AI Navigate

A Spectral Revisit of the Distributional Bellman Operator under the Cram\'er Metric

arXiv cs.LG / 3/16/2026

📰 NewsIdeas & Deep AnalysisModels & Research

Key Points

  • The paper analyzes distributional reinforcement learning at the level of cumulative distribution functions (CDFs) under the Cramér metric, treating this metric as the intrinsic geometry of the problem.
  • It shows that the Bellman update acts affinely on CDFs and linearly on differences between CDFs, providing a more structured view of its dynamics beyond standard contraction analyses.
  • The authors construct regularised spectral Hilbert representations that realise the CDF-level geometry by exact conjugation, with the regularisation vanishing in the zero-regularisation limit to recover the native Cramér metric.
  • This framework clarifies the operator structure of distributional Bellman updates and establishes a foundation for further functional-analytic studies in distributional reinforcement learning.

Abstract

Distributional reinforcement learning (DRL) studies the evolution of full return distributions under Bellman updates rather than focusing on expected values.
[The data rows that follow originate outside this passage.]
/-- LANE_TRAIN_STEP, HOST_LANE_TRAIN_STEP and TRAIN_ATTEMPT_TIMEOUT (R61, R62, R72): each step leads to the next, the
first of them with the polarity that it has found; the last takes a network lane to ACTIVE once 8 consecutive
frames have carried rx_ready and a codeword has locked it, and a host lane once both ends of every lane that
trains are ready; step 4 of a network lane waits for PAM4, and step 3 of a host lane until every preset has been
tried. An attempt that has lasted longer than 300 ms (40 ms on a host lane) restarts at step 1, and the third in a
row to fail leaves the lane FAILED, but for a host link in LOST, which tries without limit (R110). -/
def Obligations.LaneTrainingEnds : Prop :=
  (∀ (s : State) (p : Port) (l : Fin 4) (b : Bool), s.Calm → s.live (.port p) = true → s.laneState (.net p l) = 1 →
    (s.lane (.net p l)).step = 6 → 8 ≤ (s.lane (.net p l)).seenReady → s.rb (.laneStatus (.net p l)) 11 = true → ∃ t,
    exec (.laneTrainStep p l b) s = .next t ∧ t.laneState (.net p l) = 2 ∧ t.rf (.laneStatus (.net p l)) 12 11 = 3 ∧
    t.rf (.laneStatus (.net p l)) 7 4 = 0 ∧ t.rb (.laneCtrl (.net p l)) 4 = false ∧ (t.lane (.net p l)).fails = 0 ∧ t
    = { s with regs := t.regs, lanes := t.lanes }) ∧
  (∀ (s : State) (p : Port) (l : Fin 4) (b : Bool), s.Calm → s.live (.port p) = true → s.laneState (.net p l) = 1 →
    (s.lane (.net p l)).step = 2 → ∃ t, exec (.laneTrainStep p l b) s = .next t ∧ (t.lane (.net p l)).step = 3 ∧
    t.laneState (.net p l) = 1 ∧ t.rf (.laneStatus (.net p l)) 10 9 = 3 ∧ t.rb (.laneStatus (.net p l)) 14 = b ∧ t =
    { s with regs := t.regs, lanes := t.lanes, out := t.out, frees := t.frees }) ∧
  (∀ (s : State) (p : Port) (l : Fin 4) (b : Bool), s.Calm → s.live (.port p) = true → s.laneState (.net p l) = 1 →
    (s.lane (.net p l)).step = 4 → (s.lane (.net p l)).pam4 = false → exec (.laneTrainStep p l b) s = .next (s)) ∧
  (∀ (s : State) (h : HLink) (l : Fin 16) (b : Bool), s.Calm → s.live (.hostlink h) = true → s.laneState (.host h l) = 1
    → (s.lane (.host h l)).step = 4 → (∀ m : Fin 16, s.laneState (.host h m) = 1 → (s.lane (.host h m)).ready = true ∧
    (s.lane (.host h m)).farReady = true) → ∃ t, exec (.hostLaneTrainStep h l b) s = .next t ∧ t.laneState (.host h l)
    = 2 ∧ t.rf (.laneStatus (.host h l)) 7 4 = 0 ∧ t = { s with regs := t.regs, lanes := t.lanes, out := t.out }) ∧
  (∀ (s : State) (n : LaneId) (dt : Nat), (s.elapse dt).Calm → (s.elapse dt).live (laneBlock n) = true → (s.elapse
    dt).laneState n = 1 → ((s.elapse dt).lane n).since + (if laneHost n then us 40000 else us 300000) < (s.elapse
    dt).clk → ((s.elapse dt).lane n).fails < 2 → ∃ t, exec (.trainAttemptTimeout n dt) s = .next t ∧ t.laneState n = 1
    ∧ (t.lane n).step = 2 ∧ (t.lane n).fails = ((s.elapse dt).lane n).fails + 1 ∧ (t.lane n).since = (s.elapse dt).clk
    ∧ t = { s.elapse dt with regs := t.regs, lanes := t.lanes, out := t.out }) ∧
  (∀ (s : State) (n : LaneId) (dt : Nat), (s.elapse dt).Calm → (s.elapse dt).live (laneBlock n) = true → (s.elapse
    dt).laneState n = 1 → ((s.elapse dt).lane n).since + (if laneHost n then us 40000 else us 300000) < (s.elapse
    dt).clk → 2 ≤ ((s.elapse dt).lane n).fails → (laneHost n = false ∨ (s.elapse dt).llState (laneLink n) ≠ 7) → ∃ t,
    exec (.trainAttemptTimeout n dt) s = .next t ∧ t.laneState n = 6 ∧ (t.lane n).step = 0 ∧ t.rb (.laneCtrl n) 4 =
    false ∧ t.hbm = (s.elapse dt).hbm ∧ t.buf = (s.elapse dt).buf) ∧
  (∀ (s : State) (h : HLink) (l : Fin 16) (dt : Nat), (s.elapse dt).Calm → (s.elapse dt).live (.hostlink h) = true →
    (s.elapse dt).laneState (.host h l) = 1 → ((s.elapse dt).lane (.host h l)).since + us 40000 < (s.elapse dt).clk →
    (s.elapse dt).llState (.host h) = 7 → ∃ t, exec (.trainAttemptTimeout (.host h l) dt) s = .next t ∧ t.laneState
    (.host h l) = 1 ∧ (t.lane (.host h l)).step = 2 ∧ t =
    { s.elapse dt with regs := t.regs, lanes := t.lanes, out := t.out }) ∧
  (∀ (s : State) (p : Port) (l : Fin 4) (b : Bool), s.Calm → s.live (.port p) = true → s.laneState (.net p l) = 1 →
    (s.lane (.net p l)).step = 4 → (s.lane (.net p l)).pam4 = true → ∃ t, exec (.laneTrainStep p l b) s = .next t ∧
    (t.lane (.net p l)).step = 5 ∧ t.laneState (.net p l) = 1 ∧ t =
    { s with lanes := t.lanes, out := t.out, frees := t.frees }) ∧
  (∀ (s : State) (h : HLink) (l : Fin 16) (b : Bool), s.Calm → s.live (.hostlink h) = true → s.laneState (.host h l) = 1
    → (s.lane (.host h l)).step = 3 → (s.lane (.host h l)).swept = true → ∃ t, exec (.hostLaneTrainStep h l b) s =
    .next t ∧ (t.lane (.host h l)).step = 4 ∧ (t.lane (.host h l)).ready = true ∧ t.rb (.laneStatus (.host h l)) 8 =
    true ∧ t.laneState (.host h l) = 1 ∧ t =
    { s with regs := t.regs, lanes := t.lanes, out := t.out, frees := t.frees }) ∧
  (∀ (s : State) (h : HLink) (l : Fin 16) (b : Bool), s.Calm → s.live (.hostlink h) = true → s.laneState (.host h l) = 1
    → (s.lane (.host h l)).step = 3 → (s.lane (.host h l)).swept = false → exec (.hostLaneTrainStep h l b) s = .next
    (s)) ∧
  (∀ (s : State) (h : HLink) (l : Fin 16) (b : Bool), s.Calm → s.live (.hostlink h) = true → s.laneState (.host h l) = 1
    → (s.lane (.host h l)).step = 2 → ∃ t, exec (.hostLaneTrainStep h l b) s = .next t ∧ (t.lane (.host h l)).step = 3
    ∧ t.laneState (.host h l) = 1 ∧ t.rf (.laneStatus (.host h l)) 11 9 = 7 ∧ t.rb (.laneStatus (.host h l)) 14 = b ∧
    t = { s with regs := t.regs, lanes := t.lanes, out := t.out }) ∧
  (∀ (s : State) (p : Port) (l : Fin 4) (b : Bool), s.Calm → s.live (.port p) = true → s.laneState (.net p l) = 1 →
    (s.lane (.net p l)).step = 3 → ∃ t, exec (.laneTrainStep p l b) s = .next t ∧ (t.lane (.net p l)).step = 4 ∧
    t.laneState (.net p l) = 1 ∧ t = { s with lanes := t.lanes, out := t.out, frees := t.frees }) ∧
  (∀ (s : State) (p : Port) (l : Fin 4) (b : Bool), s.Calm → s.live (.port p) = true → s.laneState (.net p l) = 1 →
    (s.lane (.net p l)).step = 5 → ∃ t, exec (.laneTrainStep p l b) s = .next t ∧ (t.lane (.net p l)).step = 6 ∧
    (t.lane (.net p l)).ready = true ∧ t.rb (.laneStatus (.net p l)) 8 = true ∧ t.laneState (.net p l) = 1 ∧ t =
    { s with regs := t.regs, lanes := t.lanes, out := t.out, frees := t.frees })
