theorem alu (g : GroomId) (rd rs1 rs2 : BitVec 5) (fn : BitVec 11) :
    Statement (.alu g rd rs1 rs2 fn) := by
  intro w h
  injection h with h
  rw [← h, major_encR _ _ _ _ _ (by decide)]
  rfl

theorem addi (g : GroomId) (rd rs1 : BitVec 5) (imm : BitVec 16) :
    Statement (.addi g rd rs1 imm) := by
  intro w h
  injection h with h
  rw [← h, major_encI _ _ _ _ (by decide)]
  rfl

theorem andi (g : GroomId) (rd rs1 : BitVec 5) (imm : BitVec 16) :
    Statement (.andi g rd rs1 imm) := by
  intro w h
  injection h with h
  rw [← h, major_encI _ _ _ _ (by decide)]
  rfl

theorem ori (g : GroomId) (rd rs1 : BitVec 5) (imm : BitVec 16) : Statement (.ori g rd rs1 imm) := by
  intro w h
  injection h with h
  rw [← h, major_encI _ _ _ _ (by decide)]
  rfl

theorem xori (g : GroomId) (rd rs1 : BitVec 5) (imm : BitVec 16) :
    Statement (.xori g rd rs1 imm) := by
  intro w h
  injection h with h
  rw [← h, major_encI _ _ _ _ (by decide)]
  rfl

theorem slti (g : GroomId) (rd rs1 : BitVec 5) (imm : BitVec 16) :
    Statement (.slti g rd rs1 imm) := by
  intro w h
  injection h with h
  rw [← h, major_encI _ _ _ _ (by decide)]
  rfl

theorem sltiu (g : GroomId) (rd rs1 : BitVec 5) (imm : BitVec 16) :
    Statement (.sltiu g rd rs1 imm) := by
  intro w h
  injection h with h
  rw [← h, major_encI _ _ _ _ (by decide)]
  rfl

theorem shi (g : GroomId) (rd rs1 : BitVec 5) (imm : BitVec 16) : Statement (.shi g rd rs1 imm) := by
  intro w h
  injection h with h
  rw [← h, major_encI _ _ _ _ (by decide)]
  rfl

theorem lui (g : GroomId) (rd rs1 : BitVec 5) (imm : BitVec 16) : Statement (.lui g rd rs1 imm) := by
  intro w h
  injection h with h
  rw [← h, major_encI _ _ _ _ (by decide)]
  rfl

theorem shori (g : GroomId) (rd rs1 : BitVec 5) (imm : BitVec 16) :
    Statement (.shori g rd rs1 imm) := by
  intro w h
  injection h with h
  rw [← h, major_encI _ _ _ _ (by decide)]
  rfl

theorem ld (g : GroomId) (r base : BitVec 5) (size mark : BitVec 2) (off : BitVec 12) :
    Statement (.ld g r base size mark off) := by
  intro w h
  injection h with h
  rw [← h, major_encM _ _ _ _ _ _ (by decide)]
  rfl

theorem st (g : GroomId) (r base : BitVec 5) (size mark : BitVec 2) (off : BitVec 12) :
    Statement (.st g r base size mark off) := by
  intro w h
  injection h with h
  rw [← h, major_encM _ _ _ _ _ _ (by decide)]
  rfl

theorem ldv (g : GroomId) (r base : BitVec 5) (size mark : BitVec 2) (off : BitVec 12) :
    Statement (.ldv g r base size mark off) := by
  intro w h
  injection h with h
  rw [← h, major_encM _ _ _ _ _ _ (by decide)]
  rfl

theorem stv (g : GroomId) (r base : BitVec 5) (size mark : BitVec 2) (off : BitVec 12) :
    Statement (.stv g r base size mark off) := by
  intro w h
  injection h with h
  rw [← h, major_encM _ _ _ _ _ _ (by decide)]
  rfl

theorem amol (g : GroomId) (rd rs1 rs2 : BitVec 5) (fn : BitVec 11) :
    Statement (.amol g rd rs1 rs2 fn) := by
  intro w h
  injection h with h
  rw [← h, major_encR _ _ _ _ _ (by decide)]
  rfl

theorem hamo (g : GroomId) (rd rs1 rs2 : BitVec 5) (fn : BitVec 11) :
    Statement (.hamo g rd rs1 rs2 fn) := by
  intro w h
  injection h with h
  rw [← h, major_encR _ _ _ _ _ (by decide)]
  rfl

theorem hlock (g : GroomId) (rd rs1 : BitVec 5) (imm : BitVec 16) :
    Statement (.hlock g rd rs1 imm) := by
  intro w h
  injection h with h
  rw [← h, major_encI _ _ _ _ (by decide)]
  rfl

theorem hunlock (g : GroomId) (rd rs1 : BitVec 5) (imm : BitVec 16) :
    Statement (.hunlock g rd rs1 imm) := by
  intro w h
  injection h with h
  rw [← h, major_encI _ _ _ _ (by decide)]
  rfl

theorem beq (g : GroomId) (rs1 rs2 : BitVec 5) (off : BitVec 16) :
    Statement (.beq g rs1 rs2 off) := by
  intro w h
  injection h with h
  rw [← h, major_encI _ _ _ _ (by decide)]
  rfl

theorem bne (g : GroomId) (rs1 rs2 : BitVec 5) (off : BitVec 16) :
    Statement (.bne g rs1 rs2 off) := by
  intro w h
  injection h with h
  rw [← h, major_encI _ _ _ _ (by decide)]
  rfl

theorem blt (g : GroomId) (rs1 rs2 : BitVec 5) (off : BitVec 16) :
    Statement (.blt g rs1 rs2 off) := by
  intro w h
  injection h with h
  rw [← h, major_encI _ _ _ _ (by decide)]
  rfl

theorem bge (g : GroomId) (rs1 rs2 : BitVec 5) (off : BitVec 16) :
    Statement (.bge g rs1 rs2 off) := by
  intro w h
  injection h with h
  rw [← h, major_encI _ _ _ _ (by decide)]
  rfl

theorem bltu (g : GroomId) (rs1 rs2 : BitVec 5) (off : BitVec 16) :
    Statement (.bltu g rs1 rs2 off) := by
  intro w h
  injection h with h
  rw [← h, major_encI _ _ _ _ (by decide)]
  rfl

theorem bgeu (g : GroomId) (rs1 rs2 : BitVec 5) (off : BitVec 16) :
    Statement (.bgeu g rs1 rs2 off) := by
  intro w h
  injection h with h
  rw [← h, major_encI _ _ _ _ (by decide)]
  rfl

theorem jal (g : GroomId) (off : BitVec 26) : Statement (.jal g off) := by
  intro w h
  injection h with h
  rw [← h, major_encJ _ _ (by decide)]
  rfl

theorem jalr (g : GroomId) (rd rs1 : BitVec 5) (imm : BitVec 16) :
    Statement (.jalr g rd rs1 imm) := by
  intro w h
  injection h with h
  rw [← h, major_encI _ _ _ _ (by decide)]
  rfl

theorem issue (g : GroomId) (rd rs1 : BitVec 5) (imm : BitVec 16) :
    Statement (.issue g rd rs1 imm) := by
  intro w h
  injection h with h
  rw [← h, major_encI _ _ _ _ (by decide)]
  rfl

theorem wfe (g : GroomId) (rd rs1 : BitVec 5) (imm : BitVec 16) : Statement (.wfe g rd rs1 imm) := by
  intro w h
  injection h with h
  rw [← h, major_encI _ _ _ _ (by decide)]
  rfl

theorem signal (g : GroomId) (rd rs1 : BitVec 5) (imm : BitVec 16) :
    Statement (.signal g rd rs1 imm) := by
  intro w h
  injection h with h
  rw [← h, major_encI _ _ _ _ (by decide)]
  rfl

theorem fence (g : GroomId) (rd rs1 : BitVec 5) (imm : BitVec 16) :
    Statement (.fence g rd rs1 imm) := by
  intro w h
  injection h with h
  rw [← h, major_encI _ _ _ _ (by decide)]
  rfl

theorem csrr (g : GroomId) (rd rs1 : BitVec 5) (imm : BitVec 16) :
    Statement (.csrr g rd rs1 imm) := by
  intro w h
  injection h with h
  rw [← h, major_encI _ _ _ _ (by decide)]
  rfl

theorem csrw (g : GroomId) (rd rs1 : BitVec 5) (imm : BitVec 16) :
    Statement (.csrw g rd rs1 imm) := by
  intro w h
  injection h with h
  rw [← h, major_encI _ _ _ _ (by decide)]
  rfl

theorem halt (g : GroomId) (rd rs1 : BitVec 5) (imm : BitVec 16) :
    Statement (.halt g rd rs1 imm) := by
  intro w h
  injection h with h
  rw [← h, major_encI _ _ _ _ (by decide)]
  rfl

theorem runEnd (g : GroomId) : Statement (.runEnd g) := fun _ h => nomatch h

theorem runTimeout (g : GroomId) (dt : Nat) : Statement (.runTimeout g dt) := fun _ h => nomatch h

theorem groomTimerEvent (g : GroomId) (dt : Nat) : Statement (.groomTimerEvent g dt) := fun _ h => nomatch h

theorem groomReset (g : GroomId) : Statement (.groomReset g) := fun _ h => nomatch h

theorem grResume (s : Stall) : Statement (.grResume s) := fun _ h => nomatch h

theorem groomFenced (g : GroomId) : Statement (.groomFenced g) := fun _ h => nomatch h

theorem directoryRequest (d : Dom) (cache : Fin 8) (req : DirReq) (line : Nat) :
    Statement (.directoryRequest d cache req line) := fun _ h => nomatch h

theorem uncachedRead (d : Dom) (line : Nat) : Statement (.uncachedRead d line) := fun _ h => nomatch h

theorem uncachedWrite (d : Dom) (line : Nat) (mask : BitVec 64) (data : BitVec 512) :
    Statement (.uncachedWrite d line mask data) := fun _ h => nomatch h

theorem writeHint (d : Dom) (line : Nat) (data : BitVec 512) (target : Fin 8) (ready : Bool) :
    Statement (.writeHint d line data target ready) := fun _ h => nomatch h

theorem contextStoreFailure (d : Dom) (cause : StoreFailure) (agent : BitVec 8) :
    Statement (.contextStoreFailure d cause agent) := fun _ h => nomatch h

theorem coherenceTimeout (d : Dom) (agent : BitVec 8) (dt : Nat) :
    Statement (.coherenceTimeout d agent dt) := fun _ h => nomatch h

theorem stewardWatchdog (d : Dom) (expiry : Expiry) : Statement (.stewardWatchdog d expiry) := fun _ h => nomatch h

theorem domainRestartStep (d : Dom) (ok : Bool) : Statement (.domainRestartStep d ok) := fun _ h => nomatch h

theorem hitchAtomic (d : Dom) (addr : BitVec 64) (code : BitVec 11) (operand compare : BitVec 64) :
    Statement (.hitchAtomic d addr code operand compare) := fun _ h => nomatch h

theorem hkAcquire (m : Master) (d : Dom) (n : BitVec 16) : Statement (.hkAcquire m d n) := fun _ h => nomatch h

theorem hkTry (m : Master) (d : Dom) (n : BitVec 16) : Statement (.hkTry m d n) := fun _ h => nomatch h

theorem hkRelease (m : Master) (d : Dom) (n : BitVec 16) : Statement (.hkRelease m d n) := fun _ h => nomatch h

theorem hkCancel (m : Master) (d : Dom) (n : BitVec 16) : Statement (.hkCancel m d n) := fun _ h => nomatch h

theorem timeSyncSend (p : Port) (dt : Nat) : Statement (.timeSyncSend p dt) := fun _ h => nomatch h

theorem timeSyncReceive (p : Port) : Statement (.timeSyncReceive p) := fun _ h => nomatch h

theorem timeCandidateExpiry (p : Port) (dt : Nat) : Statement (.timeCandidateExpiry p dt) := fun _ h => nomatch h

theorem ppsInEdge (dt : Nat) : Statement (.ppsInEdge dt) := fun _ h => nomatch h

theorem ppsMissing (dt : Nat) : Statement (.ppsMissing dt) := fun _ h => nomatch h

theorem ppsOutPulse (dt : Nat) : Statement (.ppsOutPulse dt) := fun _ h => nomatch h

theorem timeExclusionChange (dt : Nat) : Statement (.timeExclusionChange dt) := fun _ h => nomatch h

theorem ntSeedArm (value : BitVec 64) : Statement (.ntSeedArm value) := fun _ h => nomatch h

theorem shaperRefill (dt : Nat) : Statement (.shaperRefill dt) := fun _ h => nomatch h

theorem gateEntryAdvance (p : Port) (dt : Nat) : Statement (.gateEntryAdvance p dt) := fun _ h => nomatch h

theorem gateSwitchRequest (p : Port) (value : BitVec 64) :
    Statement (.gateSwitchRequest p value) := fun _ h => nomatch h

theorem gateSwitch (p : Port) (dt : Nat) : Statement (.gateSwitch p dt) := fun _ h => nomatch h

theorem drainComplete : Statement .drainComplete := fun _ h => nomatch h

theorem drainTimeout (dt : Nat) : Statement (.drainTimeout dt) := fun _ h => nomatch h

theorem epochSwitch (dt : Nat) : Statement (.epochSwitch dt) := fun _ h => nomatch h

theorem epochGraceEnd (dt : Nat) : Statement (.epochGraceEnd dt) := fun _ h => nomatch h

theorem mbClaimRead (m : Master) : Statement (.mbClaimRead m) := fun _ h => nomatch h

theorem mbClaimRelease (m : Master) : Statement (.mbClaimRelease m) := fun _ h => nomatch h

theorem mbClaimLapse (dt : Nat) : Statement (.mbClaimLapse dt) := fun _ h => nomatch h

theorem nonceExpiry (dt : Nat) : Statement (.nonceExpiry dt) := fun _ h => nomatch h

theorem getStatus : Statement .getStatus := fun _ h => nomatch h

theorem getNonce : Statement .getNonce := fun _ h => nomatch h

theorem attest : Statement .attest := fun _ h => nomatch h

theorem getIdentity : Statement .getIdentity := fun _ h => nomatch h

theorem coatBegin : Statement .coatBegin := fun _ h => nomatch h

theorem coatChunk : Statement .coatChunk := fun _ h => nomatch h

theorem coatApply : Statement .coatApply := fun _ h => nomatch h

theorem coatInstall : Statement .coatInstall := fun _ h => nomatch h

theorem stop : Statement .stop := fun _ h => nomatch h

theorem restart : Statement .restart := fun _ h => nomatch h

theorem domainFence : Statement .domainFence := fun _ h => nomatch h

theorem domainRestart : Statement .domainRestart := fun _ h => nomatch h

theorem setPaceTarget : Statement .setPaceTarget := fun _ h => nomatch h

theorem setPowerLimit : Statement .setPowerLimit := fun _ h => nomatch h

theorem setThrottle : Statement .setThrottle := fun _ h => nomatch h

theorem clearStarts : Statement .clearStarts := fun _ h => nomatch h

theorem selectSlot : Statement .selectSlot := fun _ h => nomatch h

theorem ownerEnrol : Statement .ownerEnrol := fun _ h => nomatch h

theorem ownerRevoke : Statement .ownerRevoke := fun _ h => nomatch h

theorem smbStatus (addr : BitVec 7) : Statement (.smbStatus addr) := fun _ h => nomatch h

theorem smbAttest (addr : BitVec 7) (nonce : List (BitVec 8)) : Statement (.smbAttest addr nonce) := fun _ h => nomatch h

theorem smbReport (addr : BitVec 7) : Statement (.smbReport addr) := fun _ h => nomatch h

theorem smbPart (addr : BitVec 7) (n : BitVec 8) : Statement (.smbPart addr n) := fun _ h => nomatch h

theorem smbIdentity (addr : BitVec 7) : Statement (.smbIdentity addr) := fun _ h => nomatch h

theorem tackNoteClear (dt : Nat) : Statement (.tackNoteClear dt) := fun _ h => nomatch h

theorem pmSnapshot (block : Block) (dt : Nat) : Statement (.pmSnapshot block dt) := fun _ h => nomatch h

theorem rcRead (m : Master) (addr : BitVec 64) : Statement (.rcRead m addr) := fun _ h => nomatch h

theorem digestHiRead (m : Master) (addr : BitVec 64) : Statement (.digestHiRead m addr) := fun _ h => nomatch h

theorem registerWrite (m : Master) (addr value : BitVec 64) :
    Statement (.registerWrite m addr value) := fun _ h => nomatch h

theorem targetDelayExpiry (f : Nat) (psn : BitVec 32) (dt : Nat) :
    Statement (.targetDelayExpiry f psn dt) := fun _ h => nomatch h

theorem fastExitBurstReceived (p : Port) (burst : BurstEnd) :
    Statement (.fastExitBurstReceived p burst) := fun _ h => nomatch h

theorem hostExitBurstReceived (h : HLink) : Statement (.hostExitBurstReceived h) := fun _ h => nomatch h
A classical result is that the distributional Bellman operator is contractive under the Cram\'er metric, which corresponds to an L^2 geometry on differences of cumulative distribution functions (CDFs). While this contraction ensures stability of policy evaluation, existing analyses remain largely metric, focusing on contraction properties without elucidating the structural action of the Bellman update on distributions. In this work, we analyse distributional Bellman dynamics directly at the level of CDFs, treating the Cram\'er geometry as the intrinsic analytical setting. At this level, the Bellman update acts affinely on CDFs and linearly on differences between CDFs, and its contraction property yields a uniform bound on this linear action. Building on this intrinsic formulation, we construct a family of regularised spectral Hilbert representations that realise the CDF-level geometry by exact conjugation, without modifying the underlying Bellman dynamics. The regularisation affects only the geometry and vanishes in the zero-regularisation limit, recovering the native Cram\'er metric. This framework clarifies the operator structure underlying distributional Bellman updates and provides a foundation for further functional and operator-theoretic analyses in DRL.